The first models of the Century Series had been available for internal use for over a year before entering market. As a result, the compiler and the operating software systems had already been checked out. The Company itself was using 64 of the Century systems, prior to customer deliveries, for training of service and support personnel, further software checkout, and customer use at regional checkout centers.
A comprehensive educational service had been provided for all Century users, including their systems personnel, programmers and operators. NCR also established regional center facilities for checkout customer programs and for providing other ongoing assistance.
A 300,000-square-foot manufacturing plant was built at San Diego, California, to augment NCR's electronics production facilities at Hawthorne, California and Dayton, Ohio. Manufacturing of the Century family was also carried out at NCR factories in Dundee, Scotland, and Augsburg, Germany.
The versatile Century computers were based on significant design advances in ultra-high-speed thin-film memories, monolithic integrated circuitry, disc memory innovations, and automated production techniques. These features provided users with greater performance than ever before available in computer systems in their price range.
The Century Series was a full family of compatible systems designed to meet the data processing needs of a wide range of users. This includes the first-time computer users as well as the highly advanced users, employing real-time and multiprogramming concepts. The systems' capabilities cover all types of business data processing and also special scientific applications. This was by far the largest product development effort ever undertaken in NCR's history.

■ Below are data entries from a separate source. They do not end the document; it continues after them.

-- ==== Sys2Proof/Syntax.lean ====
section
/-! DEFINITION. The instructions: one constructor per row of spec/opcode_table.json. An instruction of this
hardware is a transaction a host sends (00_scope.md R17 "Command"; the read port's `rd` beside it). -/

namespace Sys2Proof

/-- The four commands and the read. A command carries the whole of its two operands, the ones the engine
ignores too (30_encoding.md R76), so that "an ignored operand changes nothing" can be said (log entry 9). -/
inductive Instr where
  /-- NOP, 41_stream_buffer.md R141. Both operands are ignored. -/
  | nop (opa opb : Word)
  /-- INIT, R142: the width code `W`, all four values (11 is refused at execution, R77), seed1, seed2. -/
  | init (w : BitVec 2) (opa opb : Word)
  /-- UPDATE, R143: the byte count `NB` and the beat. `OPB` is ignored. -/
  | update (nb : BitVec 4) (opa opb : Word)
  /-- FINAL, R147. Both operands are ignored. -/
  | final (opa opb : Word)
  /-- RD, R150: a read-port transaction with selector `SEL`. -/
  | rd (sel : BitVec 3)
  deriving DecidableEq, Repr

end Sys2Proof
end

Initially, NCR released two lines of the new computer family - the Century 100 and the larger Century 200. This computer family also included powerful multiprocessing and time-sharing models scheduled for future release. These put NCR in the sector of the computer market it was not active before. All models in the entire Century Series had on-line, real-time capabilities. A full line of peripheral equipment including disc units, card readers, printers, magnetic tape handlers, and a high-capacity CRAM (Card Random Access Memory) was also introduced by the Company.